The preservation of the Union brought on the emancipation of the slaves. Most of the freed slaves stayed, but some had had enough of the mistreatment and were set on returning to their homeland; Africa.

more history. again, the semi-colon issue.

This is why the republic the African Americans created was called Liberia; Liberia for liberty.

semi-colon issue again. maybe use a dash sometimes.

I also knew that the people who first settled were not only African-Americans, there were other indigenous people already living on the land. This group of Africans was where my father was from.

Ok..so this is the second paragraph. page 87 OF YOUR AUTOBIOGRAPHY...talking about your family history there is odd. Maybe mention that you these thoughts came back to you. that seeing the land in front of you reminded you of things...but make sure it flows. try not to just talk history. make yourself part of this. it's an essay about you

Ask yourself why you write this. Then edit and add more.

After finishing one semester of college my parents believed it was time for me to visit.

sounds like you're still dependent on your parents a lot even after going to college. maybe say they agreed that I could go visit.

I was coming visit my mothers' younger sister in Monrovia.

coming sounds present tense. so tense change again. going to* visit

I stepped out squinting in the sunlight and began the journey of embracing my African heritage.

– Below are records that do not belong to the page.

theorem endBeat_raw {s : State} (hp : s.phase = .raw) : endBeat s = endStreamNow s := by
  simp [endBeat, endRaw, hp]

/-- The end of a stream, field by field (R105, R140, R141). -/
theorem endStreamNow_eq (s : State) :
    endStreamNow s = { s with
      phase := .idle, cnt := 0#32, done := true, events := s.events ++ [.eos s.err s.nfr (crcShown s.crc)] } := rfl

/-- The checksum of no bytes: the final XOR cancels the preset (R102). -/
theorem crcShown_preset : crcShown Config.crcPreset = 0#32 := by decide

/-- `start_stream` with `ctrl_parse` 0 (R131). -/
theorem startStream_raw {s : State} (raw : s.ctrlParse = false) :
    startStream s = { s with
      done := false, err := 0#3, nfr := 0#32, mbad := false, cnt := 0#32
      phase := .raw, crc := Config.crcPreset } := by
  simp [startStream, startPhase, startCrc, raw]

/-- Settles O19. -/
theorem pushInRawUpdatesCrc : Obligations.PushInRawUpdatesCrc := by
  intro s d hp
  rw [exec_push, pushBeat_raw d (s := quietStream s) hp]
  rfl

/-- Settles O26. The only beat of a raw stream ends the stream that `start_stream` has just set up, whose shown checksum is
0. -/
theorem endInRawReportsTheCrc : Obligations.EndInRawReportsTheCrc := by
  constructor
  · intro s hp herr hnfr
    rw [exec_endStream, endBeat_raw (s := quietStream s) hp, endStreamNow_eq]
    simp only [quietStream, herr, hnfr]
    rfl
  · intro s hp raw
    have started : endBeat (quietStream s) = endBeat (startStream (quietStream s)) :=
      endBeat_pushAll_idle (s := quietStream s) hp []
    rw [exec_endStream, started, startStream_raw (s := quietStream s) raw, endBeat_raw rfl, endStreamNow_eq]
    simp only [crcShown_preset]
    rfl

/-! ### Whole raw streams -/

/-- Bytes in RAW enter `crc` one after the other, and emit nothing (R104). -/
theorem pushAll_raw (bs : List Byte) {s : State} (hp : s.phase = .raw) :
    pushAll bs s = { s with crc := crcFeed s.crc bs } := by
  induction bs generalizing s with
  | nil => rfl
  | cons d bs ih =>
    rw [pushAll_cons, pushBeat_raw d hp, ih (s := feedCrc d s) hp]
    rfl

/-- A raw stream under way: started from `s`, with the CRC of the bytes accepted so far (R131, R103). -/
def rawStream (bs : List Byte) (s : State) : State :=
  { startStream s with phase := .raw, crc := crcFeed Config.crcPreset bs }

/-- The register of a raw stream under way shows the CRC-32 of its bytes (R103, R106). -/
theorem calcOf_rawStream (bs : List Byte) (s : State) : calcOf (rawStream bs s) = crc32 bs := rfl

/-- CRC_CALC shows the checksum of the twelve elements (R37). -/
theorem regRead_crcCalc (t : State) : regRead 6#4 t = calcOf (elements t) := rfl

theorem pushAll_startStream_raw (bs : List Byte) {s : State} (raw : s.ctrlParse = false) :
    pushAll bs (startStream s) = rawStream bs s := by
  rw [rawStream, startStream_raw raw, pushAll_raw bs rfl]

/-- The first byte starts the stream (R131, R132). -/
theorem pushAll_idle_raw {bs : List Byte} {s : State} (hp : s.phase = .idle) (raw : s.ctrlParse = false)
    (hne : bs ≠ []) : pushAll bs s = rawStream bs s := by
  obtain ⟨d, bs, rfl⟩ := List.exists_cons_of_ne_nil hne
  have busy : (startStream s).phase ≠ .idle := by simp [startStream_raw raw]
  rw [← pushAll_startStream_raw _ raw, pushAll_cons, pushAll_cons, pushBeat, pushBeat,
    startIfIdle_idle hp, startIfIdle_busy busy]

/-- Settles O49: the fold of PUSH feeds the bytes to the preset register, and END shows it. -/
theorem rawStreamComputesTheCrc32 : Obligations.RawStreamComputesTheCrc32 := by
  constructor
  · intro s bs rest hp raw hne hs
    obtain ⟨t, run, elems, ins⟩ := runSteps_bytes hs
    rw [pushAll_idle_raw (s := elements s) hp raw hne] at run elems
    have shown : regRead 6#4 t = crc32 bs := by
      rw [regRead_crcCalc, elems]
      exact calcOf_rawStream bs (elements s)
    exact ⟨t, run, congrArg State.phase elems, ins, shown⟩
  · intro s bs rest hp raw hs
    obtain ⟨t, run, elems, ins⟩ := runSteps_stream hs
    rw [endBeat_pushAll_idle (s := elements s) hp, pushAll_startStream_raw bs (s := elements s) raw,
      endBeat_raw rfl] at run elems
    have shown : regRead 6#4 t = crc32 bs := by
      rw [regRead_crcCalc, elems]
      exact calcOf_rawStream bs (elements s)
    refine ⟨t, run, ?_, ins, shown⟩
    rw [elems, crc32, crcShown_xor]
    rfl

end Sys2Proof.Proofs
end

section
/-! PROOF. The type field's predicates as tests on its four bytes (R122 to R127). -/

namespace Sys2Proof.Proofs

open Sys2Proof.Machine

/-- A byte of a word is in 0x00..0x7F exactly when its top bit, a bit of the word, is clear. -/
theorem toNat_byte_le_iff (t : Word) (k : Nat) :
    (t.extractLsb' k 8).toNat ≤ 0x7F ↔ t.getLsbD (k + 7) = false := by
  have top : (t.extractLsb' k 8).msb = t.getLsbD (k + 7) := by
    simp [BitVec.msb_eq_getLsbD_last]
  rw [← top, BitVec.msb_eq_false_iff_two_mul_lt]
  omega

/-- The property bit of byte 0 (R122). -/
theorem critical_iff (t : Word) : critical t = true ↔ t.extractLsb' 24 8 &&& 0x20#8 = 0#8 := beq_iff_eq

not to sound offensive, but this sounds like you're "going native." Because you talk so much about your family already, maybe edit this to show more emphasis on what was happening...in a more past tense manner. Your journey started when you left Holland, is it? So maybe say, began the next step in embracing...

Good luck!
EF_Kevin 8 / 13,321 129  
Dec 3, 2009   #4
the word "in" appears twice here, sort of awkwardly:
Breathing in Inhaling the rich, succulent, tropical air, I quickly took in all of the magnificent sites.----> I also added some commas... commas are supposed to separate adjectives when they are used all in a row.

Run on sentence and unnecessary capital letter:
I looked over and felt goosebumps rising on my arms; we were almost there. ---> I fixed the run on sentence with a semi-colon.